● What you are asked to do
Select the lines below containing the word "cycle".

[Dataset entries]
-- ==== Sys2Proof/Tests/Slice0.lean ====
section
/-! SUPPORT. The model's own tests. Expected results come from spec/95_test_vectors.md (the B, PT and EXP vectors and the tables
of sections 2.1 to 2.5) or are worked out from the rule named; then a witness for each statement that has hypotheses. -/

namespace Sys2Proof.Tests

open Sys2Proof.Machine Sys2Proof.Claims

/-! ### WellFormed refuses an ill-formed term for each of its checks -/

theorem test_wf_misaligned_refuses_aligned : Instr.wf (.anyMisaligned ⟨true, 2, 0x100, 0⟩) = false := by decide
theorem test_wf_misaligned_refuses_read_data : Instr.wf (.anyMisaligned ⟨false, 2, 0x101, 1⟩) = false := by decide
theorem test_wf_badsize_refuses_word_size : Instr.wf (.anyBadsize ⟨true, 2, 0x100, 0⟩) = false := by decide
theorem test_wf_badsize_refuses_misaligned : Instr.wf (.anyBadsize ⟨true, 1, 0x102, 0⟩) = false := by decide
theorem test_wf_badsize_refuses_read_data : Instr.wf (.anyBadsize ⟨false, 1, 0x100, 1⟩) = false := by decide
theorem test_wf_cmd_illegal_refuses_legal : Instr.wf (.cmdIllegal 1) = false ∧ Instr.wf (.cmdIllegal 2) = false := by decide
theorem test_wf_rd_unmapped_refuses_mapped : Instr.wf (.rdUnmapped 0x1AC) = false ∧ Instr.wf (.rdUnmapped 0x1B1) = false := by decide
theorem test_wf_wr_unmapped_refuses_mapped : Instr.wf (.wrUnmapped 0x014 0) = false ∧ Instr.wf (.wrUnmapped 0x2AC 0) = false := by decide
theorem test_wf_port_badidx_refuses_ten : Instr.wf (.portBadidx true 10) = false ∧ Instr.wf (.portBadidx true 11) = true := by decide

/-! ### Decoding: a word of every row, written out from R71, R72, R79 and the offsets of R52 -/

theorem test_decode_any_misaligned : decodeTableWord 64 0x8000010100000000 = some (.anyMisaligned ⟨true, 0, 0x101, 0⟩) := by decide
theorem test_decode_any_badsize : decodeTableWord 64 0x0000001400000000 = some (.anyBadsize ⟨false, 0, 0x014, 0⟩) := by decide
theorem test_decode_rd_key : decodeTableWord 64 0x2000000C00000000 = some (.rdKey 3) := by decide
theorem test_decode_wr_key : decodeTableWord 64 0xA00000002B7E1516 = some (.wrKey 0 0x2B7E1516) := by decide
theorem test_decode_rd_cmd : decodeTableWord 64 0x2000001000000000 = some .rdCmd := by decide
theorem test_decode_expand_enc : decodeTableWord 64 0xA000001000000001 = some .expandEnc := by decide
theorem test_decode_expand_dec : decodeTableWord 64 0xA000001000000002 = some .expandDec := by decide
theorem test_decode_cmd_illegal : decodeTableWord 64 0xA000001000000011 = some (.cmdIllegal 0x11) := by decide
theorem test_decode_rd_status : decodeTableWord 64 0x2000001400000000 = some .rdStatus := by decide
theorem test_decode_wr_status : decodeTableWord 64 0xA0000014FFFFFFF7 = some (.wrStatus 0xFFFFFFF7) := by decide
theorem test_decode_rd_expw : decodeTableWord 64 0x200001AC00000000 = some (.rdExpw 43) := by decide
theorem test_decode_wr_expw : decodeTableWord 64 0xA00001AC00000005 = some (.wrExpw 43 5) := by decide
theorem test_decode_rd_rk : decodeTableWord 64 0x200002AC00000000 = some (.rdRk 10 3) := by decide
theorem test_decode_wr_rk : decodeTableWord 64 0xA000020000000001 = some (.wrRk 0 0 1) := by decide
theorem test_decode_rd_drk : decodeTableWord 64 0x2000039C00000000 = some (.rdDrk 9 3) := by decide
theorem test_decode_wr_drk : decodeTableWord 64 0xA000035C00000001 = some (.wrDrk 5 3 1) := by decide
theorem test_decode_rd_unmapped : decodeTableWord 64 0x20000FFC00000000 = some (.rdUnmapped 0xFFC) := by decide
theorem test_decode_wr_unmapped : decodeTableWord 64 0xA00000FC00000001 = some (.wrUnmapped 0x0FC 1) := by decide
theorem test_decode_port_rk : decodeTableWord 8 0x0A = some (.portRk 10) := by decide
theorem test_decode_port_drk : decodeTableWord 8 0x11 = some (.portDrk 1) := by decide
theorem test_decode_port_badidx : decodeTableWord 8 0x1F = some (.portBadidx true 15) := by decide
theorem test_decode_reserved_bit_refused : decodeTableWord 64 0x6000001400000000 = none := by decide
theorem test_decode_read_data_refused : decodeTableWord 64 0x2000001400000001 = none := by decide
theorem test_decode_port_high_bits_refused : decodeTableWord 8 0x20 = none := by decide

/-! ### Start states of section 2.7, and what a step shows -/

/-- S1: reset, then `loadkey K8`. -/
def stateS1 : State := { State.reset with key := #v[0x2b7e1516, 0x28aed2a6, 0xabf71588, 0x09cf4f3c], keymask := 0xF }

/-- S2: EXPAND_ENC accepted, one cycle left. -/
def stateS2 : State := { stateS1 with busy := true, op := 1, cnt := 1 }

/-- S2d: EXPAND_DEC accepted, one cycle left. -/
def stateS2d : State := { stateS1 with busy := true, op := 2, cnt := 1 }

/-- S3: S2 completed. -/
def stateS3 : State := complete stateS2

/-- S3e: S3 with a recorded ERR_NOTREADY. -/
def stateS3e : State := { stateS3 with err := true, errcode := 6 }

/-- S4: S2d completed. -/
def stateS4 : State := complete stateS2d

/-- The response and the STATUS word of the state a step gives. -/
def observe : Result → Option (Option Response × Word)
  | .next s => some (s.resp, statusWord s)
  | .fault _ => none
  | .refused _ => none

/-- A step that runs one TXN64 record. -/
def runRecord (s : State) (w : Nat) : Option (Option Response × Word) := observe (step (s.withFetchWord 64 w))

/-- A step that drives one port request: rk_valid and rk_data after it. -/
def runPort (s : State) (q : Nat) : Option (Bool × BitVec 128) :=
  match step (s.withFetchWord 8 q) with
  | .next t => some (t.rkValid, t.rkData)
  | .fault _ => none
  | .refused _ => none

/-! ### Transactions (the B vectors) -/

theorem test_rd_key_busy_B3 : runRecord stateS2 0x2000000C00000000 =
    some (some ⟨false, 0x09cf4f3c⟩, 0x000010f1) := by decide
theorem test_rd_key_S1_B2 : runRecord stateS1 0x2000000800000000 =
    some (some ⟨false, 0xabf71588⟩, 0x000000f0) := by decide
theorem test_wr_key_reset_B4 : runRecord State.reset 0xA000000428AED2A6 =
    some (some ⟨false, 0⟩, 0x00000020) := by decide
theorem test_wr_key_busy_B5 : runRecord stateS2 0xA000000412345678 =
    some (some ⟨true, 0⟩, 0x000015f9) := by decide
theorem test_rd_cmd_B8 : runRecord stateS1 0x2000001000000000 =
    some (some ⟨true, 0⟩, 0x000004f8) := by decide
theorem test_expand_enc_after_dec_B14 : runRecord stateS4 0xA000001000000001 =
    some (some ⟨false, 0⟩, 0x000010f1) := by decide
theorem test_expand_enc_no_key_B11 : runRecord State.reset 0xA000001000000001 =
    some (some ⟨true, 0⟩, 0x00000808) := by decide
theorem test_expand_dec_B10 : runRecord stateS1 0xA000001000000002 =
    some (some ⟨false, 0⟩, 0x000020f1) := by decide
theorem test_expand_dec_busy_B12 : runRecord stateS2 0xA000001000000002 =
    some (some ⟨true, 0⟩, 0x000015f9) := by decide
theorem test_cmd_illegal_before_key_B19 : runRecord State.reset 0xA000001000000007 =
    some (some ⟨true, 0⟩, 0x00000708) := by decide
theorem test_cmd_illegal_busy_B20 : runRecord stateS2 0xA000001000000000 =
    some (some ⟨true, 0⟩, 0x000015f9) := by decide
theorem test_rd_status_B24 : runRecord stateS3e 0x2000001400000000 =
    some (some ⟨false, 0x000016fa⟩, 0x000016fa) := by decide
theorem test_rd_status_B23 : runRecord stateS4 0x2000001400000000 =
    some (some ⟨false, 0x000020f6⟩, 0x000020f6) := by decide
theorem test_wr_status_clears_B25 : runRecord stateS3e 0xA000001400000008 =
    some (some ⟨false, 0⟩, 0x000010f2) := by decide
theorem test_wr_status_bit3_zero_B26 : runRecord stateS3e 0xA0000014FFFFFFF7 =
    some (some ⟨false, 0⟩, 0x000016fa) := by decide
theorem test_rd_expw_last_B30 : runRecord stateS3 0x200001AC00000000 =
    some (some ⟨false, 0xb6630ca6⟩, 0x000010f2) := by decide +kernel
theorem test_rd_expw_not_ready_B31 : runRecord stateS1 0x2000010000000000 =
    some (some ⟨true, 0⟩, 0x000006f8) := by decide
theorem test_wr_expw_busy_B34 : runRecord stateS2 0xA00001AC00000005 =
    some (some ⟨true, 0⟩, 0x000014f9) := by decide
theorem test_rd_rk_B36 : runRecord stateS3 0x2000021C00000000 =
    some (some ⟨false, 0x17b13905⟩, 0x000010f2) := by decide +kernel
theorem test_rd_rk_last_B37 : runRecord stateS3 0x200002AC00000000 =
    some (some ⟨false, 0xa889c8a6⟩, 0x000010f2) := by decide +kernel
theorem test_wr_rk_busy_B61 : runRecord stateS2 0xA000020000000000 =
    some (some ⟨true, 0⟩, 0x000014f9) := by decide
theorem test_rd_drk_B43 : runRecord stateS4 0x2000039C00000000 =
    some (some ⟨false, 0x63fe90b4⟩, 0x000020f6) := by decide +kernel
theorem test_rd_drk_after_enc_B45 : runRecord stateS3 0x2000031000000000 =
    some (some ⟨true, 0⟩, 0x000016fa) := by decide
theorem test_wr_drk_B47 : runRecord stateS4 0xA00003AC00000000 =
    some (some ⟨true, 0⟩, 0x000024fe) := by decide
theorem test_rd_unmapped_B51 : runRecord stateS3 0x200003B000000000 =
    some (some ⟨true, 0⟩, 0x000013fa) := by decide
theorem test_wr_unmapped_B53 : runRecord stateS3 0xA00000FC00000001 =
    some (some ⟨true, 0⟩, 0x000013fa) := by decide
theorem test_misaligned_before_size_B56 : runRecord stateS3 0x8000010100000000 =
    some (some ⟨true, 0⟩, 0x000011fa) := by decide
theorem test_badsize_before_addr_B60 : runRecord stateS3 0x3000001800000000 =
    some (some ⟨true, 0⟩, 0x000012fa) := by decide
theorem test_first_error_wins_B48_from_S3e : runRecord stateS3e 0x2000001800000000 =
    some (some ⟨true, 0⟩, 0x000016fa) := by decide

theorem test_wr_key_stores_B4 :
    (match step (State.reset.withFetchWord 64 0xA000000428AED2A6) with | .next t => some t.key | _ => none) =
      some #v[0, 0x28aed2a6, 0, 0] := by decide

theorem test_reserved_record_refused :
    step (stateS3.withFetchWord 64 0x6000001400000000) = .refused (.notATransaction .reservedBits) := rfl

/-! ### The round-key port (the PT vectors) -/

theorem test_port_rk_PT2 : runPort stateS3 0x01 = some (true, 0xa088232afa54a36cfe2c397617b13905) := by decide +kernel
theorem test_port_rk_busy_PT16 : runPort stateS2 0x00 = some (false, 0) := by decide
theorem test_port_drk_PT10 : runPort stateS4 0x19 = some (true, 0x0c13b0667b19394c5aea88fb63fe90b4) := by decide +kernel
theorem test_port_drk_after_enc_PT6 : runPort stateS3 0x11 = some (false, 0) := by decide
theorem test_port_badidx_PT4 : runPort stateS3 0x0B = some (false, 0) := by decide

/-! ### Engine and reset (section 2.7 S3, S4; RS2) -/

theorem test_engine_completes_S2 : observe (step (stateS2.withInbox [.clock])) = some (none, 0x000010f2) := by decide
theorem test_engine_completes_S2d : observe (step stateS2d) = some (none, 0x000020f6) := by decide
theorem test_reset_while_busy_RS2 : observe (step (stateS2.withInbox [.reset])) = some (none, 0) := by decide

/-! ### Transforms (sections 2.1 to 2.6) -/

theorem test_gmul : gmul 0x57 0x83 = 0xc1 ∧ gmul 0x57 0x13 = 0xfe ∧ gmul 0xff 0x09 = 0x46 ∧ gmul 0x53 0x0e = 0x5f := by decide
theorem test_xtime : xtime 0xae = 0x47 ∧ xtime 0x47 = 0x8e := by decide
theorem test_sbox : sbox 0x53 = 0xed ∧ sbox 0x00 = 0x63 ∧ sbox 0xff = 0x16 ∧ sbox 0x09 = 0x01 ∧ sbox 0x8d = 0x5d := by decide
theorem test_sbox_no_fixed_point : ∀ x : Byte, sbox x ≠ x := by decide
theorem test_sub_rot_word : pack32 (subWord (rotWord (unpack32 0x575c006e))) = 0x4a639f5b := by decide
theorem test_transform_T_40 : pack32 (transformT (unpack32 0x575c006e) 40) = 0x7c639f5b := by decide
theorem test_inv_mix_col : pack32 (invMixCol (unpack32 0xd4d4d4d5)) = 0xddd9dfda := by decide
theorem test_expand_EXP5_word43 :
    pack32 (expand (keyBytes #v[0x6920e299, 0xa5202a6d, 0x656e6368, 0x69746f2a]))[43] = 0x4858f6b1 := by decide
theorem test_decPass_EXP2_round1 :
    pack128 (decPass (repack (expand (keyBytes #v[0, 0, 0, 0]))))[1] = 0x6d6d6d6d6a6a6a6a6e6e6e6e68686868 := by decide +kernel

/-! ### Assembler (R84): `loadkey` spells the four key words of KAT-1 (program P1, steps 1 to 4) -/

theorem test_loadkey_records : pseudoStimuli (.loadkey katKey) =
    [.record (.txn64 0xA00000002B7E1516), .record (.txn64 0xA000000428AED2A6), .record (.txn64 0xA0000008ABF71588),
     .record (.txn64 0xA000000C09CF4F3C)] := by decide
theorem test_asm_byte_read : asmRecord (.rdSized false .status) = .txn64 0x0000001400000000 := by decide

● Result for this task
/-- S2: EXPAND_ENC accepted, one cycle left. -/
/-- S2d: EXPAND_DEC accepted, one cycle left. -/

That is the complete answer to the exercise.